Again, my qualms were clarified with your critique and I am eternally grateful for that.


Anonymous said...

It is important and practical to study the teachings of the Buddha first before jumping straight to vipassana meditation as it might confuse you further. I hope you guys will have a clearer understanding of what vipassana meditation is all about. If you are looking for any new age stuff or short term benefits, so as to make you feel relaxed or happy, then vipassana meditation is not for you.

Chris said...

I very much enjoyed your detailed analysis. I wish I had read it before taking a 10 day course myself this summer. I only posted a small part of my observations at

Anonymous said...

I read through this blog regarding reservations about the teachings of goenka its retreat and practices.If you keep on trying to figure out the shortcomings in any technique,there are many in each of them.Ofcourse vipassana by goenka is no exception.
Do you thing buddha was accepted by everyone during his tenure?
Now there are more than 25 spiritual gurus in southindia alone with slight difference in teachings leading to various goals in life i.e. happiness.I personally feel goenka retreat is similar with differences like experential knowledge,morality discipline,egolessness,teacher worship.In this way i feel goenka has an edge over others,but if you follow others too you may be liberated who knows.essence is to practice the teachings rather than always finding excuses and corrections.

Anonymous said...

I read through this blog regarding reservations about the teachings of goenka its retreat and practices.If you keep on trying to figure out the shortcomings in any technique,there are many in each of them.Ofcourse vipassana by goenka is no exception.
Do you thing buddha was accepted by everyone during his tenure?
Now there are more than 25 spiritual gurus in southindia alone with slight difference in teachings leading to various goals in life i.e. happiness.I personally feel goenka retreat is similar with differences like experential knowledge,morality discipline,egolessness,teacher worship.In this way i feel goenka has an edge over others,but if you follow others too you may be liberated who knows.essence is to practice the teachings rather than always finding excuses and corrections.

Sakyasingh said...

Very brilliantly written post! I really enjoyed but I do not understand why so called memetics and cultism aspect of Vipassana are wrong over here? If it is so then science and even complete educational system are wrong. The jargon term "MEME" which is coined by Richard Dawkins has not freed from memetics. In fact, entire scientific terminologies are derived from either Greek and Latin which were dead long before. For example the names of element and the name of species are still given in Greek and Latin. Not even in science but social sciences and philosophies too, we see so many terminologies having been invented out of Latin and Greeks. It is hard to say but it is true that in modern sciences too full of cult. Cargo cult science was coined by famous Richard Feynman. French philosopher and anthropologist Bruno Latour argues that there is minimal difference between science and religion in terms of cultism. Besides, dogma in science still in same place. This video has been removed by Ted for some obvious reasons but still major of points are valid.

Anonymous said...

Superb analysis of this so-called mindfulness meditation practice. At best it’s a cult for guru-disciples born followers, at worst it’s a cult of personality for Goenka himself. I find his chanting to be very distracting, and ‘gross’ when he scratches and vibrates his vocal cord endlessly. How equanime is that?

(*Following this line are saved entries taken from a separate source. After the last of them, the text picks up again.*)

-- ==== Sys2Proof/Safety.lean ====
section
/-! DEFINITION. What the statements speak of: a port that is free to take a request, the replies, the parts of the
state that each layer of operations leaves as they were, and the invariants of the transaction queue and of the level
conditions. -/
namespace Sys2Proof.Machine

/-! ## The port and its replies -/

/-- R170: not held, not busy, the holding slot empty: a frame offered now is taken at once. -/
abbrev State.portFree (s : State) : Prop :=
  s.held = false ∧ s.port.slot = none ∧ s.port.sending = none ∧ s.op.soft = .none

/-- The five flags of a STATUS byte of which at most one is set (R171). -/
def answerFlags (status : Byte) : Byte := status &&& 0x7C#8

/-- A reply is being sent with this KIND, TAG, answer flag and payload (R171). -/
def State.replies (t : State) (kind tag flag : Byte) (payload : List Byte) : Prop :=
  ∃ r, t.port.sending = some r ∧ r.kind = kind ∧ r.tag = tag ∧ answerFlags r.status = flag ∧ r.payload = payload

/-- Status OK. -/
def State.repliesOk (t : State) (kind tag : Byte) (payload : List Byte) : Prop := t.replies kind tag 0#8 payload
/-- BAD_ARGUMENT. -/
def State.repliesBadArgument (t : State) (kind tag : Byte) : Prop := t.replies kind tag 0x20#8 []
/-- SEQUENCE_ERROR. -/
def State.repliesSequenceError (t : State) (kind tag : Byte) : Prop := t.replies kind tag 0x10#8 []
/-- REFUSED with its reason and further bytes. -/
def State.repliesRefused (t : State) (kind tag : Byte) (payload : List Byte) : Prop :=
  t.replies kind tag 0x40#8 payload

/-- The configuration requests, COMMISSION included, are taken (R172). -/
abbrev State.takesConfiguration (s : State) : Prop := s.op.state = .config ∨ s.op.state = .stopped

/-- A byte's bits, the most significant first. -/
def bitsFromTop (b : Byte) : List Bool := [7, 6, 5, 4, 3, 2, 1, 0].map (fun i => b.getLsbD i)

/-- R169: the CRC register as it takes one bit: it shifts up, and where the bit that leaves it differs from the bit taken,
x^12 + x^5 + 1 is added, the generator below its x^16. -/
def crcTakesBit (r : Word) (b : Bool) : Word := if r.getLsbD 15 = b then r <<< 1 else (r <<< 1) ^^^ 0x1021#16

/-! ## Payload fields in range (R1, R75, R91, R155, R185) -/

/-- A byte field in its range. -/
abbrev byteIn (lo hi : Nat) (b : Byte) : Prop := lo ≤ b.toNat ∧ b.toNat ≤ hi
/-- A two-byte field in its range. -/
abbrev wordIn (lo hi : Nat) (w : Word) : Prop := lo ≤ w.toNat ∧ w.toNat ≤ hi
/-- A setpoint field, 160 to 300. -/
abbrev setpointIn (w : Word) : Prop := 160 ≤ w.toInt ∧ w.toInt ≤ 300
/-- A field that names this node, or none. -/
def namesNode (b : Byte) (n : Option NodeId) : Prop :=
  match n with
  | none => b = 0#8
  | some n => b.toNat = n.address
/-- The source codes of chapter 11.5. -/
def Source.code : Source → Byte
  | .driver => 1#8 | .panel => 2#8 | .service => 3#8
/-- Every field of an active ZONE_DEF is in range (R4). -/
abbrev zoneDefInRange (a : ZoneDefArgs) : Prop :=
  byteIn 1 24 a.zone ∧ byteIn 0 2 a.rank ∧ byteIn 1 16 a.wmax ∧ byteIn 2 20 a.deadband ∧ byteIn 2 30 a.loopPeriod ∧
  byteIn 1 31 a.sensor ∧ byteIn 0 31 a.blower ∧ byteIn 0 31 a.valve ∧ byteIn 0 31 a.damper ∧
  setpointIn a.planSetpoint ∧ byteIn 0 4 a.baseMode
/-- Every field of a PLANT_DEF is in range (R75, R91). -/
abbrev plantDefInRange (a : PlantDefArgs) : Prop :=
  byteIn 0 31 a.compressor ∧ byteIn 0 16 a.u1 ∧ byteIn 0 16 a.u2 ∧ byteIn 0 16 a.u3 ∧ byteIn 0 16 a.u4 ∧
  byteIn 0 4 a.idleMax ∧ byteIn 0 4 a.cruiseMax ∧ byteIn 0 4 a.pullMax ∧ wordIn 30 600 a.minRun ∧
  wordIn 30 300 a.minOff ∧ byteIn 10 120 a.stageDownHold ∧ byteIn 0 31 a.auxHeater ∧ byteIn 0 32 a.auxUnits ∧
  byteIn 0 21 a.coolantUnits ∧ byteIn 0 31 a.intake
/-- Every field of a TUNE_DEF is in range (R3, R66, R92, R125, R155). -/
abbrev tuneDefInRange (a : TuneDefArgs) : Prop :=
  byteIn 10 100 a.ventLevel ∧ byteIn 0 50 a.minBlower ∧ byteIn 0 30 a.panelBand ∧ byteIn 10 240 a.holdTime ∧
  wordIn 30 600 a.curtainLimit ∧ wordIn 800 3000 a.purgeOn ∧ wordIn 400 (a.purgeOn.toNat - 100) a.purgeOff ∧
  wordIn 60 900 a.saturationTime ∧ wordIn 60 900 a.stopDelay ∧ byteIn 10 50 a.minFreshAir ∧
  wordIn 100 2000 a.pollInterval ∧ wordIn 5 300 a.travelBlower ∧ wordIn 5 300 a.travelDamper ∧
  wordIn 5 300 a.travelValve ∧ wordIn 5 300 a.travelCompressor ∧ wordIn 5 300 a.travelAuxheat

The most pernicious aspect of his manipulative teaching leads to altruistic desensitization, emotional numbness to others’ feelings, pain and distress; he called it Equanimity.

The Buddha perfected this mind liberation technique to steer away from our ego when it goes wrong, people like Goenka took advantage of it, and build blind faith around it for fame and maybe for fun! He had fun with his chanting and thousands of followers worldwide worshipping him like a god. Note that in India, there are temples of rats, and millions of gods. India also produced great minds like Gandhi and the Buddha, don’t get me wrong here!

Here some reading suggestions to learn about sound and safe evidence-based meditation techniques: Richard Davidson, Kabat-Zinn, Rick Hanson… it’s the same techniques but without goenkian bs.

Thanks for your great post!!!

Unknown said...

Goenka obviously draws upon ideas that are so ancient and out of date they are laughable, but overall I think his method of delivery is fine, but I am educated on Buddhism. I can see how people with few other points of reference or little education could be caught up in the religious side of Goenka's training, but perhaps we are in an age of new religions. Affective states that exceed normal human experience are part and parcel of religions, and it seems to me that in comparison to the affective states claimed by practitioners of transcendental meditation and Zen and Tibetan Buddhism, the ones suggested by Goenka are very, very tame.
By the way, one of the fundamental tenets of Buddhism is anatman, non-self. There is no such thing as the soul in Buddhism. But that is not the only mistake you have made. Liberation is a state of mind - a process some would say. The outcome of achieving and living in a state of enlightenment is the termination of the cycle of rebirth (samsara). Enlightened people are not reborn (unless they choose to be - as is the case with Mahayana and Tantra - hence people like the Dalai lama). Whether you believe in reincarnation or not, without giving the things in Buddhism that need to be given their due, you can't understand the philosophy.

You are thinking that there is some substance other than the impermanent material mind and body you see before you that needs to be liberated. There is not. And what Buddhism liberates you from is the ignorance of thinking that you are made up of some kind of permanent substance essence. Trust me, you will figure out impermanence for yourself. When you actually face death, if you haven't already, you'll figure that out. Mortality gives people a lot of discomfort. Buddhism has a particular solution to that which is quite distinctive from most other religions.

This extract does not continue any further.